Mark McMillian

No. 29, 21
- Position: Cornerback

Personal information
- Born: April 29, 1970 (age 56) Los Angeles, California, U.S.
- Listed height: 5 ft 7 in (1.70 m)
- Listed weight: 154 lb (70 kg)

Career information
- High school: John F. Kennedy (Los Angeles)
- College: Alabama
- NFL draft: 1992: 10th round, 272nd overall pick

Career history
- Philadelphia Eagles (1992–1995); New Orleans Saints (1996); Kansas City Chiefs (1997–1998); San Francisco 49ers (1999); Washington Redskins (1999);

Career NFL statistics
- Tackles: 409
- Interceptions: 23
- Interception yards: 404
- Touchdowns: 4
- Stats at Pro Football Reference

= Mark McMillian =

American football player (born 1970)

Mark D. McMillian (born April 29, 1970), nicknamed "Mighty Mouse", is an American former professional football player who was a cornerback for eight seasons in the National Football League (NFL). He played college football for the Alabama Crimson Tide and was selected by the Philadelphia Eagles with the 272nd overall pick in the 10th round of the 1992 NFL draft, with whom he spent four seasons. He also spent two seasons with the Kansas City Chiefs. In his career, McMillian had brief stints with the New Orleans Saints, San Francisco 49ers, and Washington Redskins.

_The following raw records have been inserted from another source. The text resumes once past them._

-- ==== Sys2Proof/Machine/Transcend.lean ====
section
/-!
DEFINITION. F24 intermediates and the function values of chapter 05 (R148 to R152, R158, R160): interval arithmetic on exact rationals
gives the correctly rounded value; the fast path's own bits stay a free value within the published bounds.
-/

namespace Sys2Proof.Machine

/-- The largest F24 magnitude. -/
def f24Max : Rat := ((2 ^ 24 - 1 : Nat) : Rat) * pow2 2024
def rabs (v : Rat) : Rat := if v < 0 then -v else v

/-- round_f24 of an exact finite value (R148). -/
def roundF24 (v : Rat) : Rat :=
  if v = 0 then 0 else
    let y := roundSig 24 v
    let m := if rabs y ≥ pow2 2048 then f24Max else if rabs y < pow2 (-2048) then pow2 (-2048) else rabs y
    if v < 0 then -m else m

/-- round_f24 of a value; zeros, infinities and NaN pass. -/
def f24 : Num → Num
  | .fin v => .fin (roundF24 v)
  | z => z

/-- F24 sum and product; an invalid combination is delivered as NaN. DEDUCED (log entry 81): the sign of an exact zero sum is that of VADD
(Table 5-4). -/
def add24 (x y : Num) : Num := match Num.addX x y with | some z => f24 z | none => .nan
def sub24 (x y : Num) : Num := add24 x y.neg
def mul24 (x y : Num) : Num := match Num.mulX x y with | some z => f24 z | none => .nan

/-! ## Interval arithmetic -/

/-- A closed interval that contains an exact value. -/
structure Ival where
  lo : Rat
  hi : Rat
deriving DecidableEq, Repr

namespace Ival
def point (v : Rat) : Ival := ⟨v, v⟩
def add (x y : Ival) : Ival := ⟨x.lo + y.lo, x.hi + y.hi⟩
def neg (x : Ival) : Ival := ⟨-x.hi, -x.lo⟩
def mul (x y : Ival) : Ival :=
  let a := x.lo * y.lo
  let b := x.lo * y.hi
  let c := x.hi * y.lo
  let d := x.hi * y.hi
  ⟨min (min a b) (min c d), max (max a b) (max c d)⟩
/-- Reciprocal of a positive interval. -/
def inv (x : Ival) : Ival := ⟨1 / x.hi, 1 / x.lo⟩
end Ival

/-- Working precision in bits. -/
def fxP : Nat := 256
def fxOne : Nat := 2 ^ fxP

/-- Σ 2^P / (k 2^k), k from n down to 1: ln 2 from below, within n units. -/
def ln2Sum : Nat → Nat
  | 0 => 0
  | k + 1 => ln2Sum k + fxOne / ((k + 1) * 2 ^ (k + 1))
def ln2Fix : Nat := ln2Sum 300
def ln2Ival : Ival := ⟨mkRat ln2Fix fxOne, mkRat (ln2Fix + 400) fxOne⟩

/-- Σ x^n / n! in units of 2^-P, from term `t` with index `n`. -/
def expSum (x : Nat) : Nat → Nat → Nat → Nat
  | 0, _, _ => 0
  | fuel + 1, n, t => t + expSum x fuel (n + 1) (t * x / (fxOne * (n + 1)))

/-- e^r of a rational 0 ≤ r < 1 known within 2^22 units of 2^-P, as an interval. -/
def expUnit (r : Rat) : Ival :=
  let x := (r * fxOne).floor.toNat
  let s := expSum x 80 0 fxOne
  ⟨mkRat ((s : Int) - 2 ^ 24) fxOne, mkRat ((s : Int) + 2 ^ 24) fxOne⟩

/-- e^x; arguments beyond ±3,000 stand at their clamp (R148). -/
def expIval (x : Rat) : Ival :=
  if x > 3000 then .point (pow2 5000)
  else if x < -3000 then .point (pow2 (-5000))
  else
    let k := (x * fxOne / ln2Fix).floor
    (expUnit (x - k * mkRat ln2Fix fxOne)).mul (.point (pow2 k))

/-- 2^x. -/
def exp2Ival (x : Rat) : Ival :=
  if x > 3000 then .point (pow2 5000)
  else if x < -3000 then .point (pow2 (-5000))
  else
    let k := x.floor
    (expUnit ((x - k) * mkRat ln2Fix fxOne)).mul (.point (pow2 k))

/-- Σ w^n / (2n+1) in units of 2^-P. -/
def atanhSum (w : Nat) : Nat → Nat → Nat → Nat
  | 0, _, _ => 0
  | fuel + 1, n, t => t / (2 * n + 1) + atanhSum w fuel (n + 1) (t * w / fxOne)

/-- ln a of a positive rational. -/
def lnIval (a : Rat) : Ival :=
  let k0 := ilog2 a
  let m0 := a / pow2 k0
  let big := decide (m0 ≥ mkRat 3 2)
  let k := if big then k0 + 1 else k0
  let m := if big then m0 / 2 else m0
  let z := (m - 1) / (m + 1)
  let g := atanhSum ((z * z * fxOne).floor.toNat) 64 0 fxOne
  let gi : Ival := ⟨mkRat ((g : Int) - 2 ^ 9) fxOne, mkRat ((g : Int) + 2 ^ 9) fxOne⟩
  ((Ival.point (2 * z)).mul gi).add ((Ival.point k).mul ln2Ival)

/-- log2 a. -/
def log2Ival (a : Rat) : Ival := (lnIval a).mul ln2Ival.inv

/-- σ(u) = 1/(1 + e^−u). -/
def sigIval (u : Rat) : Ival :=
  if u > 3000 then ⟨1 - pow2 (-300), 1⟩
  else if u < -3000 then .point (pow2 (-5000))
  else ((Ival.point 1).add (expIval (-u))).inv

def tanhPos (a : Rat) : Ival :=
  if a < pow2 (-40) then ⟨a * (1 - a * a / 3), a * (1 - a * a / 3 + 2 * a * a * a * a / 15)⟩
  else if a > 3000 then ⟨1 - pow2 (-300), 1⟩
  else
    let t := expIval (-2 * a)
    ((Ival.point 1).add t.neg).mul ((Ival.point 1).add t).inv
def tanhIval (a : Rat) : Ival := if a < 0 then (tanhPos (-a)).neg else tanhPos a

/-- The argument of σ in VGELU: 1.5957691216 × (a + 0.044715 a³). -/
def geluU (a : Rat) : Rat := mkRat 15957691216 10000000000 * (a + mkRat 44715 1000000 * a * a * a)

/-- e^−|x| / (1 + e^−|x|)², the derivative of σ. -/
def dsigIval (x : Rat) : Ival :=
  let t := expIval (-(rabs x))
  let d := ((Ival.point 1).add t).inv
  (t.mul d).mul d

/-- The functions of Tables 5-5 and 5-9. -/
inductive VFun where
  | rcpe | rsqe | exp2f | log2f | exp | exp2 | log | log2 | div | sqrt | rsqrt | rcp | sigmoid | tanh | silu | gelu
  | dsigmoid | dtanh | dsilu | dgelu
deriving DecidableEq, Repr

/-- The OP code of a function. -/
def VFun.op : VFun → Nat
  | .rcpe => 0x10 | .rsqe => 0x11 | .exp2f => 0x12 | .log2f => 0x13 | .exp => 0x18 | .exp2 => 0x19 | .log => 0x1A | .log2 => 0x1B
  | .div => 0x1C | .sqrt => 0x1D | .rsqrt => 0x1E | .rcp => 0x1F | .sigmoid => 0x20 | .tanh => 0x21 | .silu => 0x22 | .gelu => 0x23
  | .dsigmoid => 0x38 | .dtanh => 0x39 | .dsilu => 0x3A | .dgelu => 0x3B

/-- The fast bound in ulp24 (Tables 5-5 and 5-9). -/
def VFun.bound : VFun → Nat
  | .exp2f => 1 | .log2f => 1 | .exp => 2 | .exp2 => 1 | .log => 2 | .log2 => 2 | .div => 1 | .sqrt => 1 | .rsqrt => 1 | .rcp => 1
  | .sigmoid => 3 | .tanh => 3 | .silu => 4 | .gelu => 5 | .dsigmoid => 6 | .dtanh => 6 | .dsilu => 8 | .dgelu => 8
  | .rcpe => 0 | .rsqe => 0

/-- Integer square root by bits. -/
def isqrtBits : Nat → Nat → Nat → Nat
  | 0, _, r => r
  | b + 1, n, r => isqrtBits b n (if (r + 2 ^ b) * (r + 2 ^ b) ≤ n then r + 2 ^ b else r)

/-- An interval of √v for v > 0 (a point when the root is exact). -/
def sqrtIval (v : Rat) : Ival :=
  let s : Int := (120 - ilog2 v) / 2
  let x := v * pow2 (2 * s)
  let r := isqrtBits 64 x.floor.toNat 0
  if ((r * r : Nat) : Rat) = x then .point ((r : Rat) * pow2 (-s))
  else ⟨(r : Rat) * pow2 (-s) + pow2 (-s - 64), ((r + 1 : Nat) : Rat) * pow2 (-s) - pow2 (-s - 64)⟩

/-- An interval of f(a) (f(a, b) for VDIV) for a finite nonzero operand inside the domain. -/
def VFun.ival (f : VFun) (a b : Rat) : Ival :=
  match f with
  | .rcpe => .point (1 / a)
  | .rcp => .point (1 / a)
  | .rsqe => sqrtIval (1 / a)
  | .rsqrt => sqrtIval (1 / a)
  | .sqrt => sqrtIval a
  | .div => .point (a / b)
  | .exp => expIval a
  | .exp2 => if a.den = 1 then .point (pow2 (max (min a.num 5000) (-5000))) else exp2Ival a
  | .exp2f => exp2Ival a
  | .log => if a = 1 then .point 0 else lnIval a
  | .log2 => if a = pow2 (ilog2 a) then .point (ilog2 a) else log2Ival a
  | .log2f => if a = 1 then .point 0 else log2Ival a
  | .sigmoid => sigIval a
  | .tanh => tanhIval a
  | .silu => (Ival.point a).mul (sigIval a)
  | .gelu => (Ival.point a).mul (sigIval (geluU a))
  | .dsigmoid => dsigIval a
  | .dtanh => (Ival.point 4).mul (dsigIval (2 * a))
  | .dsilu => (sigIval a).mul ((Ival.point 1).add ((Ival.point a).mul (sigIval (-a))))
  | .dgelu =>
    let u := geluU a
    let s := sigIval u
    s.add (((Ival.point (a * mkRat 15957691216 10000000000 * (1 + mkRat 134145 1000000 * a * a))).mul s).mul (sigIval (-u)))

/-- round_f24 of the exact value that an interval contains (R160); where the interval leaves two neighbours open, the free value decides. -/
def roundIval (f : VFun) (a b : Rat) (iv : Ival) : Rat :=
  let l := roundF24 iv.lo
  let h := roundF24 iv.hi
  if l = h then l else if Config.hardCaseUp f.op a b then h else l

/-- Whether f(a) itself is an F24 value that the manual's exact cases name (Table 5-5). -/
def VFun.exact (f : VFun) (iv : Ival) : Bool :=
  match f with
  | .rcpe => false
  | .rsqe => false
  | _ => decide (iv.lo = iv.hi) && decide (roundF24 iv.lo = iv.lo)

/-- The fast-path F24 value: the free value of R149 and R151, held to the published bound; exact in the exact cases. DESIGN CHOICE (log entry 108):
where the result and the exact value lie on both sides of a power of two, ulp24 is that of the exact value's binade. -/
def fastValue (f : VFun) (a b : Rat) (iv : Ival) : Rat :=
  let y0 := roundIval f a b iv
  if f.exact iv || decide (rabs y0 = f24Max) || decide (rabs y0 = pow2 (-2048)) || decide (y0 = 0) then y0 else
    let ulp := pow2 (ilog2 (rabs y0) - 23)
    let lim := if f.bound = 0 then pow2 (-14) * rabs iv.lo else (f.bound : Rat) * pow2 (ilog2 (min (rabs iv.lo) (rabs iv.hi)) - 23)
    let o := max (min (Config.fastOffset f.op a b) 4096) (-4096)
    let y := roundF24 (y0 + o * ulp / 2)
    if rabs (y - iv.lo) ≤ lim ∧ rabs (y - iv.hi) ≤ lim then y else y0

McMillian attended Kennedy High School in Granada Hills, California, where he did not start playing organized football until his senior year. He played college football at the University of Alabama after transferring from Glendale Junior College. In 1991, while in college at Alabama, he returned an interception for a 98-yard touchdown versus Tennessee-Chattanooga, a school record.

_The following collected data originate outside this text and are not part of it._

/-- Whether the instruction at index i of the queue may start: it is queued, no earlier instruction of its context keeps it from it,
every owned engine is the context's, and its meter station covers it or is exhausted. -/
def State.startable (s : State) (core i : Nat) : Bool :=
  let k := s.core core
  match k.jobs[i]? with
  | none => false
  | some j =>
    j.phase == .queued && !s.pwr.trip &&
    !((k.jobs.take i).any fun x => x.blocks j) &&
    (j.owns.all fun e => k.own[e] == some j.ctx) &&
    (decide (s.meterCost j ≤ s.sec.station[stationOf core]) || s.sec.exhausted)

/-- Replacing the instruction at index i. -/
def State.setEngJob (s : State) (core i : Nat) (j : EngJob) : State :=
  let k := s.core core
  s.setCore core { k with jobs := k.jobs.set i j }

def State.dropJob (s : State) (core i : Nat) : State :=
  let k := s.core core
  s.setCore core { k with jobs := k.jobs.eraseIdx i }

/-- The data effect of an instruction that starts: the state, the flags it will post, and the code and detail of a fault that keeps it from
starting or (DMA) from counting. -/
def State.startEffect (s : State) (core : Nat) (j : EngJob) : State × Flags × Option Nat :=
  match j.op with
  | .mma tr a b c set arr mode =>
    match s.mmaSet core j.ctx tr a b c set arr mode with
    | some x => (s.setCore core ((s.core core).putSet arr set x), 0, none)
    | none => (s, 0, some 0x6004)
  | .mtwin g w x set0 set1 acc0 acc1 =>
    let (x0, x1) := s.mtwinSets core j.ctx g w x set0 set1 acc0 acc1
    (s.setCore core (((s.core core).putSet 0 set0 x0).putSet 1 set1 x1), 0, none)
  | .mrd c set arr step =>
    let (s', fl) := s.mrdRows core c step ((s.core core).set arr set) (j.ctx, j.step)
    (s', fl, none)
  | .mrdp a c set arr =>
    let (s', fl) := s.mrdpRows core a c ((s.core core).set arr set)
    (s', fl, none)
  | .msav c set arr => (s.msavRows core c ((s.core core).set arr set), 0, none)
  | .vop op bsrc d a b gs gsNamed imm step vl =>
    match vkind op with
    | some k =>
      let (s', fl) := s.vopRows core k d (s.vArgs core j.ctx k bsrc d a b gs gsNamed imm vl) a.rows step (j.ctx, j.step)
      (s', fl, none)
    | none => (s, 0, none)
  | _ => (s, 0, none)

/-- Rows that an instruction has to send or move as it starts (R117, R182). -/
def EngOp.rowsToGo : EngOp → Nat
  | .stsend td _ => td.rows
  | .dma td .. => td.rows
  | _ => 0

/-- The instruction at index i starts: it pays its meter and has its effect; a runtime condition keeps it from executing (R135). -/
def State.startJob (s : State) (core i : Nat) : State :=
  match (s.core core).jobs[i]? with
  | none => s
  | some j =>
    let cost := s.meterCost j
    let st := stationOf core
    if cost > s.sec.station[st] then
      (s.dropJob core i).faultCtx 0x4120 j.ctx [core]
    else
      let s1 := s.payMeter st cost
      let (s2, fl, code) := s1.startEffect core j
      match code with
      | none => s2.setEngJob core i { j with phase := .started, fl := fl, left := j.op.rowsToGo }
      | some c => (s.dropJob core i).faultCtx c j.ctx [core]

/-- Starting whatever can start on a core, in issue order. -/
def State.pumpN : Nat → State → Nat → State
  | 0, s, _ => s
  | n + 1, s, core =>
    match (List.range (s.core core).jobs.length).find? (fun i => s.startable core i) with
    | some i => State.pumpN n (s.startJob core i) core
    | none => s

/-- Free engines pass, and whatever can start on a core does. -/
def State.pumpCore (s : State) (core : Nat) : State := (s.grant core).pumpN ((s.core core).jobs.length) core

/-- Whether a context has been halted since an earlier state. -/
def State.haltedSince (t s : State) : Bool :=
  t.cores.any fun e => (List.finRange 8).any fun c => ((t.core e.1).ctx[c]).halted && !((s.core e.1).ctx[c]).halted

/-- The same on every core, again where a fault at a start has halted a context and freed its engines. -/
def State.pumpAllN : Nat → State → State
  | 0, s => s
  | n + 1, s =>
    let t := (s.cores.map (·.1)).foldl State.pumpCore s
    if t.haltedSince s then State.pumpAllN n t else t

def State.pumpAll (s : State) : State := s.pumpAllN 9

/-- Starting whatever can start on a core, and elsewhere after a fault at a start. -/
def State.pump (s : State) (core : Nat) : State :=
  let t := s.pumpCore core
  if t.haltedSince s then t.pumpAll else t

/-! ## Completion (R102, R103, R128, R338) -/

/-- Entries of a context whose END has executed and that have no incomplete instruction left complete (R102). -/
def State.endEntries (s : State) (a : Site) : State :=
  let k := s.core a.core
  let x := k.ctx[a.ctx]
  let open_ (n : Nat) : Bool := k.jobs.any fun j => j.ctx == a.ctx && j.entryNo == n
  let done := x.ending.filter fun (n, _) => !open_ n
  let s1 := s.setCtx a { x with ending := x.ending.filter fun (n, _) => open_ n }
  done.foldl (fun t (_, tag) => t.entryDone a.core tag) s1

/-- The sets that a read-out or save empties (R115). -/
def CoreSt.emptied (k : CoreSt) : EngOp → CoreSt
  | .mrd _ set arr _ => k.putSet arr set []
  | .mrdp _ _ set arr => k.putSet arr set []
  | .msav _ set arr => k.putSet arr set []
  | _ => k

/-- The instruction at index i completes: flags, then counter (R128), sets emptied, engine released at a boundary, entry completed; then
whatever can start does. -/
def State.completeAt (s : State) (core i : Nat) : State :=
  match (s.core core).jobs[i]? with
  | none => s
  | some j =>
    let a : Site := ⟨core, j.ctx⟩
    let s1 := (s.dropJob core i).postFlags j.ctx j.fl
    let s2 := s1.setCore core ((s1.core core).emptied j.op)
    let s3 := if j.cnt.en then s2.bump a j.cnt.cnt 1 else s2
    ((s3.releaseEngines core j.ctx j.release ((s.core core).tagOf j)).endEntries a).pump core

/-! ## The rows of DMAs (R117, R339) -/

/-- The next row of the DMA at index i moves, or, beyond its region, reads as zeros or is discarded. -/
def State.dmaUnit (s : State) (core i : Nat) : State :=
  match (s.core core).jobs[i]? with
  | none => s
  | some j => match j.op with
    | .dma td off region toHbm hs =>
      let r := td.rows - j.left
      let (t, ok) := s.dmaRow core td (s.region region.val) (off + r * hs * 32) toHbm r
      t.setEngJob core i { j with left := j.left - 1, bad := j.bad || !ok }
    | _ => s

/-- A row of each DMA under way on a core for contexts of one class. -/
def State.dmaRound (s : State) (core : Nat) (be : Bool) : State :=
  (List.range (s.core core).jobs.length).foldl (fun (t : State) i => match (t.core core).jobs[i]? with
    | some j => if j.phase == .started && j.left != 0 && t.isBE j.ctx == be then (match j.op with | .dma .. => t.dmaUnit core i | _ => t) else t
    | none => t) s

def State.dmaRounds (s : State) (core : Nat) (be : Bool) (n : Nat) : State := (List.range n).foldl (fun (t : State) _ => t.dmaRound core be) s

/-- The rows that have moved on a core's DMA port when one of its DMAs completes: all of its own, with those of its class taken in turn, and before
a BE one's all those of LC contexts (R339). DESIGN CHOICE (log entry 115): rows move as a DMA of the core completes, and not before. -/
def State.dmaMoves (s : State) (core : Nat) (j : EngJob) : State :=
  let lcRows := ((s.core core).jobs.map fun x => match x.op with | .dma .. => if s.isBE x.ctx then 0 else x.left | _ => 0).foldl max 0
  if s.isBE j.ctx then (s.dmaRounds core false lcRows).dmaRounds core true j.left else s.dmaRounds core false j.left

In 1997, while playing for the Chiefs, he led the NFL in interception return yards and was tied for second-most interceptions with 8.

One of the smallest players in the NFL, McMillian stood 5 ft 7 in (1.70 m) and was listed at various points in his career as 162 lb (73 kg), 154 lb (70 kg), and 148 lb (67 kg). In October 1995, he won an Emmy Award for his regular segment of teammate Randall Cunningham's weekly pregame show. The segment, titled Little Big Men, showcased highlights from players standing 5 ft 9 in (1.75 m) or shorter.

==Post-football==
McMillian appeared as a contestant on Season 2 of American culinary reality competition television series Next Level Chef, mentored by Gordon Ramsay. He finished in 15th place out of 18 contestants.